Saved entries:
-- ==== Sys2Proof/WellFormed.lean ====
section
/-! DEFINITION. The format sets of R162 and R188, the operand pairs of R210, and `Instr.wf`: what the encoding admits
beyond the operand types (R82, R84 step 7, R219). -/

namespace Sys2Proof

/-- FP of R162: the six floating-point formats. -/
def Fmt.isFP : Fmt → Bool
  | .i32 => false
  | .ni => false
  | _ => true

/-- FW of R162: F32, BF16x2, F16x2. -/
def Fmt.isFW : Fmt → Bool
  | .f32 => true
  | .bf16 => true
  | .f16 => true
  | _ => false

/-- FW and I32: the formats of VREDADD, VDROP, RADD, RSUB (R162, R188). -/
def Fmt.isFWI : Fmt → Bool
  | .i32 => true
  | f => f.isFW

/-- F32 and I32: the formats of VARGMAX (R162). -/
def Fmt.isArg : Fmt → Bool
  | .f32 => true
  | .i32 => true
  | _ => false

/-- BF16x2 and F16x2: the formats of RNARW and UNARW (R188). -/
def Fmt.isHalf : Fmt → Bool
  | .bf16 => true
  | .f16 => true
  | _ => false

/-- The integer types of FCVT (R147). -/
def STy.isInt : STy → Bool
  | .f32 => false
  | .bf16 => false
  | .f16 => false
  | _ => true

/-- The six floating-point operand formats of MCALL (R210). -/
def MFmt.isFP : MFmt → Bool
  | .spt => false
  | .ni => false
  | _ => true

/-- The operand pairs R210 accepts. -/
def mcallPair (fa fb : MFmt) : Bool :=
  (fa.isFP && fb.isFP) || (fa == .e4m3 && fb == .spt) || (fa == .ni && fb == .ni)

/-- A per-line scale needs a line operand, whose line number picks the element (R171). -/
def scaleOk : Scale → VSrc → Bool
  | .line _ _, .bc _ => false
  | _, _ => true

/-- A 16-byte atomic names even registers in fD and fB, in register mode (R281). -/
def pairOk (sz : ASz) (d : SReg) (b : SOp) : Bool :=
  match sz with
  | .b16 => d.getLsbD 0 == false && (match b with | .reg r => r.getLsbD 0 == false | _ => false)
  | _ => true

/-- What the encodings admit beyond the operand types: `false` exactly where a word with these operands raises ILLOP at
decoding (R82) or, for a micro-op, where R380 step 1 stops the call with SUB 0x30. -/
def Instr.wf : Instr → Bool
  | .fcvt d s _ _ _ => !(d.isInt && s.isInt)
  | .widf k _ _ => decide (k.toNat ≤ 5)
  | .widfPfx k _ _ => decide (k.toNat ≤ 5)
  | .vcun f _ _ _ => f.isFP
  | .vqnt _ _ sc _ a => scaleOk sc a
  | .vqspt _ sc _ a => scaleOk sc a
  | .vdqnt _ _ sc _ a => scaleOk sc a
  | .vscalb f _ _ _ _ => f.isFP
  | .vrcp f _ _ _ => f.isFW
  | .vrsq f _ _ _ => f.isFW
  | .vsqrt f _ _ _ => f.isFW
  | .vexp2 f _ _ _ => f.isFW
  | .vlog2 f _ _ _ => f.isFW
  | .vtanh f _ _ _ => f.isFW
  | .verf f _ _ _ => f.isFW
  | .vredadd f _ _ _ => f.isFWI
  | .vargmax f _ _ => f.isArg
  | .vdrop f _ _ _ => f.isFWI
  | .vnfchk f _ _ => f.isFP
  | .radd f _ _ _ _ => f.isFWI
  | .rsub f _ _ _ _ => f.isFWI
  | .rmul f _ _ _ _ => f.isFW
  | .rnarw f _ _ _ _ => f.isHalf
  | .rrelu f _ _ => f.isFW
  | .rscalb f _ _ _ _ => f.isFW
  | .uadd f _ _ _ => f.isFWI
  | .usub f _ _ _ => f.isFWI
  | .umul f _ _ _ => f.isFW
  | .unarw f _ _ _ => f.isHalf
  | .urelu f _ _ => f.isFW
  | .uscalb f _ _ _ => f.isFW
  | .ld sz sx _ _ _ => !(sx && sz == .b8)
  | .ldw _ _ _ _ _ => true
  | .aand sz _ d _ b => pairOk sz d b
  | .aor sz _ d _ b => pairOk sz d b
  | .axor sz _ d _ b => pairOk sz d b
  | .aswap sz _ d _ b => pairOk sz d b
  | .acas sz _ d _ b => pairOk sz d b
  | .bklock m n => m != 0 && n != 0
  | .cpyt f _ _ _ _ => f != .ni
  | .mcall fa fb _ _ _ => mcallPair fa fb
  | .macs _ _ _ _ _ ns => ns != 3
  | .ringadv _ c => c != 0
  | .waitring _ c => c != 0
  | .accscl z r d => if z then r.toNat < 4 else !d
  | .cvtout _ f _ _ => f != 6
  | _ => true

end Sys2Proof
end

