/-- The slot kind and fields of a slot instruction; `none` for a micro-op, an event or a command, which have no slot word. -/
def encodeFields : Instr → Option (SlotKind × Fields)
  | .nop => some (.s, fz 0)
  | .add u w d a b => some (.s, eInt 0x01 u w d a b)
  | .sub u w d a b => some (.s, eInt 0x02 u w d a b)
  | .mul u w d a b => some (.s, eInt 0x03 u w d a b)
  | .mulh u w d a b => some (.s, eInt 0x04 u w d a b)
  | .div u w d a b => some (.s, eInt 0x05 u w d a b)
  | .rem u w d a b => some (.s, eInt 0x06 u w d a b)
  | .and u w d a b => some (.s, eInt 0x07 u w d a b)
  | .or u w d a b => some (.s, eInt 0x08 u w d a b)
  | .xor u w d a b => some (.s, eInt 0x09 u w d a b)
  | .shl u w d a b => some (.s, eInt 0x0A u w d a b)
  | .shr u w d a b => some (.s, eInt 0x0B u w d a b)
  | .min u w d a b => some (.s, eInt 0x0C u w d a b)
  | .max u w d a b => some (.s, eInt 0x0D u w d a b)
  | .cmp c w d a b => some (.s, ⟨0x0E, c.bits, w, d.enc, a.enc, b.enc⟩)
  | .sel p d a b => some (.s, ⟨0x0F, p.extractLsb' 1 3, p.getLsbD 0, SReg.enc d, a.enc, b.enc⟩)
  | .movi d v => some (.s, eImm 0x10 d v)
  | .movsh d v => some (.s, eImm 0x11 d v)
  | .plog f d a b => some (.s, ⟨0x12, f.bits, false, PReg.enc d, PReg.enc a, PReg.enc b⟩)
  | .bfx s d a b => some (.s, ⟨0x13, flagF s, false, SReg.enc d, a.enc, b.enc⟩)
  | .bitc f w d a => some (.s, ⟨0x14, f.bits, w, SReg.enc d, a.enc, 0⟩)
  | .lea k d a b => some (.s, ⟨0x15, k, false, SReg.enc d, a.enc, b.enc⟩)
  | .lix l a b => some (.s, ⟨0x16, 0, false, 24#5 ++ l, a.enc, b.enc⟩)
  | .lixstep l => some (.s, ⟨0x17, 0, false, 24#5 ++ l, 0, 0⟩)
  | .lixstepAll => some (.s, ⟨0x17, 0, true, 0, 0, 0⟩)
  | .fadd s t d a b => some (.s, eFp 0x18 s t d a b)
  | .fmul t d a b => some (.s, eFp 0x19 false t d a b)
  | .fma s t d a b => some (.s, eFp 0x1A s t d a b)
  | .fcmp c d a b => some (.s, ⟨0x1B, c.bits, false, d.enc, SReg.enc a, SReg.enc b⟩)
  | .fcvt t s sat d a => some (.s, ⟨0x1C, t.bits, sat, SReg.enc d, SReg.enc a, 0#4 ++ s.bits⟩)
  | .fminmax m d a b => some (.s, eFp 0x1D m false d a b)
  | .br o => some (.s, eOff 0x20 o)
  | .brp n p o => some (.s, ⟨0x21, o.extractLsb' 14 3, n, 0#3 ++ p, o.extractLsb' 7 7, o.extractLsb' 0 7⟩)
  | .bri a => some (.s, ⟨0x22, 0, false, 0, SReg.enc a, 0⟩)
  | .call o => some (.s, eOff 0x23 o)
  | .calli a => some (.s, ⟨0x24, 0, false, 0, SReg.enc a, 0⟩)
  | .ret => some (.s, fz 0x25)
  | .loop o => some (.s, eOff 0x26 o)
  | .loopset a b => some (.s, ⟨0x27, 0, false, 0, a.enc, b.enc⟩)
  | .srd d r => some (.s, ⟨0x28, 0, false, SReg.enc d, r.index.extractLsb' 7 7, r.index.extractLsb' 0 7⟩)
  | .swr r a => some (.s, ⟨0x29, 0, false, a.enc, r.index.extractLsb' 7 7, r.index.extractLsb' 0 7⟩)
  | .trap c => some (.s, ⟨0x2A, 0, false, 0, c.extractLsb' 7 7, c.extractLsb' 0 7⟩)
  | .eret => some (.s, fz 0x2B)
  | .brk c => some (.s, ⟨0x2C, 0, false, 0, c.extractLsb' 7 7, c.extractLsb' 0 7⟩)
  | .tend => some (.s, fz 0x2D)
  | .taskCatch => some (.s, fz 0x2E)
  | .isync => some (.s, fz 0x2F)
  | .evset a => some (.s, ⟨0x30, 0, false, 0, a.enc, 0⟩)
  | .evsetClr a => some (.s, ⟨0x30, 1, false, 0, a.enc, 0⟩)
  | .evtest d a => some (.s, ⟨0x31, 0, false, d.enc, a.enc, 0⟩)
  | .evtestTake d a => some (.s, ⟨0x31, 0, true, d.enc, a.enc, 0⟩)
  | .widf k d a => some (.s, ⟨0x32, k, false, SReg.enc d, a.enc, 0⟩)
  | .widfPfx k d a => some (.s, ⟨0x32, k, true, SReg.enc d, a.enc, 0⟩)
  | .widfW d => some (.s, ⟨0x32, 6, false, SReg.enc d, 0, 0⟩)
  | .flagopClr a => some (.s, ⟨0x33, 0, false, 0, a.enc, 0⟩)
  | .flagopSet a => some (.s, ⟨0x33, 1, false, 0, a.enc, 0⟩)
  | .flagopRdclr d a => some (.s, ⟨0x33, 2, false, SReg.enc d, a.enc, 0⟩)
  | .flagopTst d a => some (.s, ⟨0x33, 3, false, PReg.enc d, a.enc, 0⟩)
  | .yield => some (.s, fz 0x34)
  | .qlaunch d a b => some (.s, eC 0x35 0 false d a b)
  | .vadd f s d a b => some (.v, eV3 0x01 f s d a b)
  | .vsub f s d a b => some (.v, eV3 0x02 f s d a b)
  | .vmul f s d a b => some (.v, eV3 0x03 f s d a b)
  | .vmac f s d a b => some (.v, eV3 0x04 f s d a b)
  | .vmsb f s d a b => some (.v, eV3 0x05 f s d a b)
  | .vmin f d a b => some (.v, eV3 0x06 f false d a b)
  | .vmax f d a b => some (.v, eV3 0x07 f false d a b)
  | .vabs f s d a => some (.v, eV2 0x08 f s d a)
  | .vneg f s d a => some (.v, eV2 0x09 f s d a)
  | .vcpy d a => some (.v, eV2 0x0A .f32 false d a)
  | .vsel f d a b => some (.v, eV3 0x0B f false d a b)
  | .vceq f d a b => some (.v, eV3 0x0C f false d a b)
  | .vclt f d a b => some (.v, eV3 0x0D f false d a b)
  | .vcle f d a b => some (.v, eV3 0x0E f false d a b)
  | .vcun f d a b => some (.v, eV3 0x0F f false d a b)
  | .vand d a b => some (.v, eV3 0x10 .f32 false d a b)
  | .vor d a b => some (.v, eV3 0x11 .f32 false d a b)
  | .vxor d a b => some (.v, eV3 0x12 .f32 false d a b)
  | .vshl s d a b => some (.v, eV3 0x13 .i32 s d a b)
  | .vshr s d a b => some (.v, eV3 0x14 .i32 s d a b)
  | .vcvt t s sat p d a => some (.v, ⟨0x15, t.bits, sat, d.enc, a.enc, 0#1 ++ (p ++ s.bits)⟩)
  | .vqnt f s sc d a => some (.v, ⟨0x16, f.bits, s, d.enc, a.enc, sc.enc⟩)
  | .vqspt s sc d a => some (.v, ⟨0x17, 0, s, d.enc, a.enc, sc.enc⟩)
  | .vdqnt f s sc d a => some (.v, ⟨0x18, f.bits, s, d.enc, a.enc, sc.enc⟩)
  | .vscalb f s d a b => some (.v, eV3 0x19 f s d a b)
  | .vrcp f s d a => some (.v, eV2 0x1A f s d a)
  | .vrsq f s d a => some (.v, eV2 0x1B f s d a)
  | .vsqrt f s d a => some (.v, eV2 0x1C f s d a)
  | .vexp2 f s d a => some (.v, eV2 0x1D f s d a)
  | .vlog2 f s d a => some (.v, eV2 0x1E f s d a)
  | .vtanh f s d a => some (.v, eV2 0x1F f s d a)
  | .verf f s d a => some (.v, eV2 0x20 f s d a)
  | .vredadd f s d a => some (.v, eRed 0x21 f s d a)
  | .vredmax f d a => some (.v, eRed 0x22 f false d a)
  | .vredmin f d a => some (.v, eRed 0x23 f false d a)
  | .vargmax f d a => some (.v, eRed 0x24 f false d a)
  | .vrot d a b => some (.v, ⟨0x25, 0, false, d.enc, a.enc, dir11 b⟩)
  | .vshuf d a b => some (.v, eV3 0x26 .f32 false d a b)
  | .vrand d a b => some (.v, ⟨0x27, 6, false, d.enc, dir11 a, dir11 b⟩)
  | .vgumb s d a => some (.v, eV2 0x28 .f32 s d a)
  | .vdrop f d a c => some (.v, ⟨0x29, f.bits, false, d.enc, a.enc, 0#3 ++ c⟩)
  | .vnfchk f d a => some (.v, eRed 0x2A f false d a)
  | .viota d a => some (.v, ⟨0x2B, 6, false, d.enc, dir11 a, 0⟩)
  | .radd f s d a b => some (.v, eV3 0x2C f s d a b)
  | .rsub f s d a b => some (.v, eV3 0x2D f s d a b)
  | .rmul f s d a b => some (.v, eV3 0x2E f s d a b)
  | .rnarw f s p d a => some (.v, ⟨0x2F, f.bits, s, d.enc, a.enc, 0#6 ++ p⟩)
  | .rrelu f d a => some (.v, eV2 0x30 f false d a)
  | .rscalb f s d a b => some (.v, eV3 0x31 f s d a b)
  | .rshr s d a b => some (.v, eV3 0x32 .i32 s d a b)
  | .uadd f d a b => some (.v, eV3 0x33 f false d a b)
  | .usub f d a b => some (.v, eV3 0x34 f false d a b)
  | .umul f d a b => some (.v, eV3 0x35 f false d a b)
  | .unarw f p d a => some (.v, ⟨0x36, f.bits, false, d.enc, a.enc, 0#6 ++ p⟩)
  | .urelu f d a => some (.v, eV2 0x37 f false d a)
  | .uscalb f d a b => some (.v, eV3 0x38 f false d a b)
  | .ushr d a b => some (.v, eV3 0x39 .i32 false d a b)
  | .ld sz s d a b => some (.c, eC 0x01 sz.bits s d a b)
  | .st sz d a b => some (.c, eC 0x02 sz.bits false d a b)
  | .ldln d a b => some (.c, ⟨0x03, 0, false, d.enc, SReg.enc a, b.enc⟩)
  | .stln d a b => some (.c, ⟨0x04, 0, false, d.enc, SReg.enc a, b.enc⟩)
  | .lda n w d a b => some (.c, eC 0x05 n w d a b)
  | .strel n w d a b => some (.c, eC 0x06 n w d a b)
  | .ldw w c d a b => some (.c, eC 0x07 (dblF w) c d a b)
  | .stw w d a b => some (.c, eC 0x08 (dblF w) false d a b)
  | .feclr a b => some (.c, eAB 0x09 a b)
  | .feset a b => some (.c, eAB 0x0A a b)
  | .fepoll d a b => some (.c, ⟨0x0B, 0, false, PReg.enc d, SReg.enc a, b.enc⟩)
  | .aadd sz o d a b => some (.c, eC 0x0C sz.bits o d a b)
  | .amin s sz o d a b => some (.c, eC 0x0D (BitVec.ofBool s ++ sz.bits.extractLsb' 0 2) o d a b)
  | .amax s sz o d a b => some (.c, eC 0x0E (BitVec.ofBool s ++ sz.bits.extractLsb' 0 2) o d a b)
  | .aand sz o d a b => some (.c, eC 0x0F sz.bits o d a b)
  | .aor sz o d a b => some (.c, eC 0x10 sz.bits o d a b)
  | .axor sz o d a b => some (.c, eC 0x11 sz.bits o d a b)
  | .aswap sz o d a b => some (.c, eC 0x12 sz.bits o d a b)
  | .acas sz o d a b => some (.c, eC 0x13 sz.bits o d a b)
  | .afadd f o d a b => some (.c, eC 0x14 (if f then 2 else 1) o d a b)
  | .dqpush d a b => some (.c, ⟨0x15, 0, false, PReg.enc d, SReg.enc a, b.enc⟩)
  | .dqpop d p b => some (.c, ⟨0x16, 0, false, SReg.enc d, PReg.enc p, b.enc⟩)
  | .dqsteal d p b => some (.c, ⟨0x17, 0, false, SReg.enc d, PReg.enc p, b.enc⟩)
  | .bklock m n => some (.c, ⟨0x18, 0#1 ++ m.extractLsb' 14 2, false, 0#3 ++ n, m.extractLsb' 7 7, m.extractLsb' 0 7⟩)
  | .lblk a b => some (.c, eAB 0x19 a b)
  | .probe k d a b => some (.c, eC 0x1A k false d a b)
  | .evict m b => some (.c, ⟨0x1B, m.bits, false, 0, 0, b.enc⟩)
  | .cpy a => some (.c, ⟨0x1C, 0, false, 0, SReg.enc a, 0⟩)
  | .cpyt f t d a b => some (.c, ⟨0x1D, f.bits, t, SReg.enc d, SReg.enc a, SReg.enc b⟩)
  | .rgdef r a => some (.c, ⟨0x1E, 0, false, 0#3 ++ r, SReg.enc a, 0⟩)
  | .rgadvt r b => some (.c, eRing 0x1F r b)
  | .rgadvh r b => some (.c, eRing 0x20 r b)
  | .rgwaitf r b => some (.c, eRing 0x21 r b)
  | .rgwaite r b => some (.c, eRing 0x22 r b)
  | .owngive a b => some (.c, eAB 0x23 a b)
  | .ownqry m d a => some (.c, ⟨0x24, flagF m, false, SReg.enc d, a.enc, 0⟩)
  | .tdep r a b => some (.c, eC 0x25 0 false r a b)
  | .tcpy n r a b => some (.c, eC 0x26 0 n r a b)
  | .ttak n r a b => some (.c, eC 0x27 0 n r a b)
  | .tcan r => some (.c, ⟨0x28, 0, false, SReg.enc r, 0, 0⟩)
  | .chsend r a b => some (.c, eC 0x29 0 false r a b)
  | .chrecv r a b => some (.c, eC 0x2A 0 false r a b)
  | .coll a => some (.c, ⟨0x2B, 0, false, 0, SReg.enc a, 0⟩)
  | .bkarm a b => some (.c, eAB 0x2C a b)
  | .nmop a => some (.c, ⟨0x2D, 0, false, 0, SReg.enc a, 0⟩)
  | .fenceAcq n => some (.c, ⟨0x2F, n, false, 0, 0, 0⟩)
  | .fenceRel n => some (.c, ⟨0x2F, n, false, 1, 0, 0⟩)
  | .fenceFull n => some (.c, ⟨0x2F, n, true, 0, 0, 0⟩)
  | .fenceJoin n => some (.c, ⟨0x2F, n, true, 1, 0, 0⟩)
  | .icinv n a b => some (.c, ⟨0x30, n, false, 0, SReg.enc a, b.enc⟩)
  | .tkdec a b => some (.c, ⟨0x31, 0, false, 0, a.enc, b.enc⟩)
  | .rsmark a => some (.c, ⟨0x32, 0, false, 0, a.enc, 0⟩)
  | .rsdrop a => some (.c, ⟨0x33, 0, false, 0, a.enc, 0⟩)
  | .rsdropMark d => some (.c, ⟨0x33, 1, false, SReg.enc d, 0, 0⟩)
  | .rssync => some (.c, fz 0x34)
  | .rssyncFlush => some (.c, ⟨0x34, 1, false, 0, 0, 0⟩)
  | .pref m a b => some (.c, ⟨0x35, flagF m, false, 0, SReg.enc a, b.enc⟩)
  | .mcall fa fb o n a => some (.m, ⟨0x01, fa.bits, o, n, a.enc, 0#4 ++ fb.bits⟩)
  | .mpset q a => some (.m, ⟨0x02, 0, false, 0#4 ++ q, a.enc, 0⟩)
  | .mpget d q => some (.m, ⟨0x03, 0, false, SReg.enc d, 0#4 ++ q, 0⟩)
  | .mwait => some (.m, fz 0x04)
  | .mload a b => some (.m, eAB 0x05 a b)
  | .mzero t => some (.m, ⟨0x06, 0, false, 0#4 ++ t, 0, 0⟩)
  | .mtran t => some (.m, ⟨0x07, 0, false, 0#4 ++ t, 0, 0⟩)
  | .kld f c a b => some (.k, ⟨0x01, f.bits, false, 0#3 ++ c, SReg.enc a, b.enc⟩)
  | .kldz f z a b => some (.k, ⟨0x02, flagF f, false, 0#5 ++ z, SReg.enc a, b.enc⟩)
  | .kmovCFromOp c a => some (.k, ⟨0x03, 0, false, 0#3 ++ c, a.enc, 0⟩)
  | .kmovSFromC d c => some (.k, ⟨0x03, 1, false, SReg.enc d, 0#3 ++ c, 0⟩)
  | .kmovCFromC d c => some (.k, ⟨0x03, 2, false, 0#3 ++ d, 0#3 ++ c, 0⟩)
  | .kmovCFromZ c z b => some (.k, ⟨0x03, 3, false, 0#3 ++ c, 0#5 ++ z, b.enc⟩)
  | .kmovZFromC z c b => some (.k, ⟨0x03, 4, false, 0#5 ++ z, 0#3 ++ c, b.enc⟩)
  | .kst c a b => some (.k, ⟨0x04, 0, false, 0#3 ++ c, SReg.enc a, b.enc⟩)
  | .kstZ z a b => some (.k, ⟨0x04, 1, false, 0#5 ++ z, SReg.enc a, b.enc⟩)
  | .ksetef a => some (.k, ⟨0x05, 0, false, 0, a.enc, 0⟩)
  | .kgetef d => some (.k, ⟨0x06, 0, false, SReg.enc d, 0, 0⟩)
  | _ => none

§ DIRECTIONS FOR THIS TASK
Look above for the line containing "o.extractLsb' 0 7⟩)" and the line containing "(.s, fz 0x25)". Transcribe both, with the lines between them, exactly.

§ ANSWER SECTION
  | .brp n p o => some (.s, ⟨0x21, o.extractLsb' 14 3, n, 0#3 ++ p, o.extractLsb' 7 7, o.extractLsb' 0 7⟩)
  | .bri a => some (.s, ⟨0x22, 0, false, 0, SReg.enc a, 0⟩)
  | .call o => some (.s, eOff 0x23 o)
  | .calli a => some (.s, ⟨0x24, 0, false, 0, SReg.enc a, 0⟩)
  | .ret => some (.s, fz 0x25)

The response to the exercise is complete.